Esa era ya una primera batalla ganada. A diferencia de otros años, en los que las CTA, ATE y los movimientos de desocupados vinculados a Bergoglio y al peronismo -como la CCC, la Ctep y el Movimiento Evita- promovían el Encuentro y facilitaban el traslado de sus integrantes, esta vez la convocatoria estuvo signada por el desinterés y la apatía de los grandes aparatos, que mezquinaron micros y se ahorraron la agitación y las actividades con las que tradicionalmente se convoca a la máxima cita anual del movimiento de mujeres.

Es posible que se sintieran poco interesados en concentrar miles de mujeres en el marco de una situación social explosiva, con despidos, suspensiones, fábricas tomadas y una juventud que se niega a clausurar o postergar la demanda que la sacó de a cientos de miles a las calles: la educación sexual y el aborto legal.

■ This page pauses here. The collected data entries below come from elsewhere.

-- ==== Sys2Proof/Laws/Loop.lean ====
section
/-! SUPPORT. The phases of a control-loop iteration, each said once: which arm runs, what its timers, its
poll, its fault transitions and its hold do, and the outputs (spec/42_charge_controller.md R106 to
R119). -/

namespace Sys2Proof.Machine

/-! ## What the phases keep -/

theorem arbitrate_btn (now : Word) (s : State) : (arbitrate now s).btn = s.btn := by
  unfold arbitrate; (repeat' split) <;> simp [startFlash, requestShutdown]

theorem poll_btn (now : Word) (s : State) : (poll now s).btn = s.btn := by
  unfold poll pollRead; dsimp only; (repeat' split) <;> simp

theorem pollPhase_btn (now : Word) (e : EventBits) (s : State) : (pollPhase now e s).btn = s.btn := by
  unfold pollPhase; split
  · exact poll_btn _ _
  · rfl

theorem poll_pstate (now : Word) (s : State) : (poll now s).ctl.pstate = s.ctl.pstate := by
  unfold poll pollRead; dsimp only; (repeat' split) <;> simp [applyPoll]

theorem poll_par (now : Word) (s : State) : (poll now s).par = s.par := by
  unfold poll pollRead; dsimp only; (repeat' split) <;> simp

theorem pollPhase_par (now : Word) (e : EventBits) (s : State) : (pollPhase now e s).par = s.par := by
  unfold pollPhase; split
  · exact poll_par _ _
  · rfl

theorem thermalPhase_par (e : EventBits) (s : State) : (thermalPhase e s).par = s.par := by
  unfold thermalPhase; split <;> rfl

theorem thermalPhase_btn (e : EventBits) (s : State) : (thermalPhase e s).btn = s.btn := by
  unfold thermalPhase; split <;> rfl

/-- A running controller's iteration. -/
theorem execCtrlStep_run {s : State} (h : s.ctl.phase = .run) : exec .ctrlStep s =
    .next (runStep s.ports.nowMs s.ports.btnLevel s.ev.flag (snapshot s)) := by
  simp only [exec, execCtrlStep, h]

/-- The state after phase 2 of an iteration: the snapshot taken and the timers run (R106). -/
def afterTimers (s : State) : State :=
  ssdPhase s.ports.nowMs s.ev.flag.hostAck (dwellTimer s.ports.nowMs (flashTimer s.ports.nowMs (snapshot s)))

/-- Phase 3 and what follows it. -/
theorem execCtrlStep_loop {s : State} (h : s.ctl.phase = .run) (hs :
    s.ctl.pstate ≠ .shippingMode) : exec .ctrlStep s =
    .next (loopStep s.ports.nowMs s.ports.btnLevel s.ev.flag (afterTimers s)) := by
  rw [execCtrlStep_run h]; unfold runStep; rw [if_neg (by exact hs)]; rfl

theorem afterTimers_btn (s : State) : (afterTimers s).btn = s.btn :=
  by simp [afterTimers, snapshot]

theorem afterTimers_par (s : State) : (afterTimers s).par = s.par :=
  by simp [afterTimers, snapshot]

/-- An iteration that is not blocked, from phase 4 on. -/
theorem execCtrlStep_active {s : State} (h : Unblocked s) : exec .ctrlStep s =
    .next (activeStep s.ports.nowMs s.ev.flag (s.btn.debounce s.par s.ports.nowMs
    s.ports.btnLevel).1 (debouncePhase s.ports.nowMs s.ports.btnLevel (afterTimers s))) := by
  rw [execCtrlStep_loop h.run h.awake]; unfold loopStep; rw [if_neg (by rw [afterTimers_btn, h.free]; decide), afterTimers_btn, afterTimers_par]

/-- The hold fires exactly under the conditions of spec/43_button_debouncer.md R123. -/
theorem debounce_fires_iff (s : State)
    : (s.btn.debounce s.par s.ports.nowMs s.ports.btnLevel).1 = true ↔ HoldFires s := by
  unfold HoldFires Btn.debounce Btn.advance
  have h1 : (s.btn.sampleLevel s.ports.nowMs s.ports.btnLevel).state = s.btn.state := by unfold Btn.sampleLevel; split <;> rfl
  have h2 : (s.btn.sampleLevel s.ports.nowMs s.ports.btnLevel).lastRaw = s.ports.btnLevel := by
    unfold Btn.sampleLevel; split
    · rfl
    · rename_i h; simp only [bne_iff_ne, ne_eq, Decidable.not_not] at h; exact h.symm
  have h3 : (s.btn.sampleLevel s.ports.nowMs s.ports.btnLevel).pressStart = s.btn.pressStart := by unfold Btn.sampleLevel; split <;> rfl
  rw [h1]
  cases hs : s.btn.state
  · simp only []; split <;> simp
  · simp only [h2, Btn.holdPassed, h3]
    cases hl : s.ports.btnLevel
    · simp
      split <;> simp [*]
    · simp; split <;> simp
  · simp only; split <;> simp

theorem debounce_no_fire {s : State} (h : ¬ HoldFires s)
    : (s.btn.debounce s.par s.ports.nowMs s.ports.btnLevel).1 = false := by
  cases hf : (s.btn.debounce s.par s.ports.nowMs s.ports.btnLevel).1
  · rfl
  · exact absurd ((debounce_fires_iff s).mp hf) h

/-- The button after a hold that fires. -/
theorem debounce_fire_btn {s : State} (h : HoldFires s) : buttonAfter s =
    { s.btn with state := .held, lastRaw := false, rawSince := if s.btn.lastRaw =
    true then s.ports.nowMs else s.btn.rawSince } := by
  obtain ⟨h1, h2, h3⟩ := h
  unfold buttonAfter Btn.debounce Btn.advance
  have e : s.btn.sampleLevel s.ports.nowMs s.ports.btnLevel = { s.btn with lastRaw := false, rawSince := if s.btn.lastRaw = true then s.ports.nowMs else s.btn.rawSince } := by
    unfold Btn.sampleLevel; rw [h2]
    cases hl : s.btn.lastRaw
    · simp; rw [← hl]
    · simp
  rw [e]
  simp only [h1, Btn.holdPassed, decide_eq_true h3]
  simp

La debacle política del gobierno de Mauricio Macri tampoco les resultó un estímulo para asistir. Antes bien, las corrientes que responden a cualquiera de las variantes del Frente de Todos parecieron disciplinarse al insistente pedido de Alberto Fernández de desalojar las calles de todo el país y de La Plata también. Pasaron por los talleres a pedir el voto “a la conductora del movimiento nacional que está en plena deconstrucción” (sic), y siguieron su camino.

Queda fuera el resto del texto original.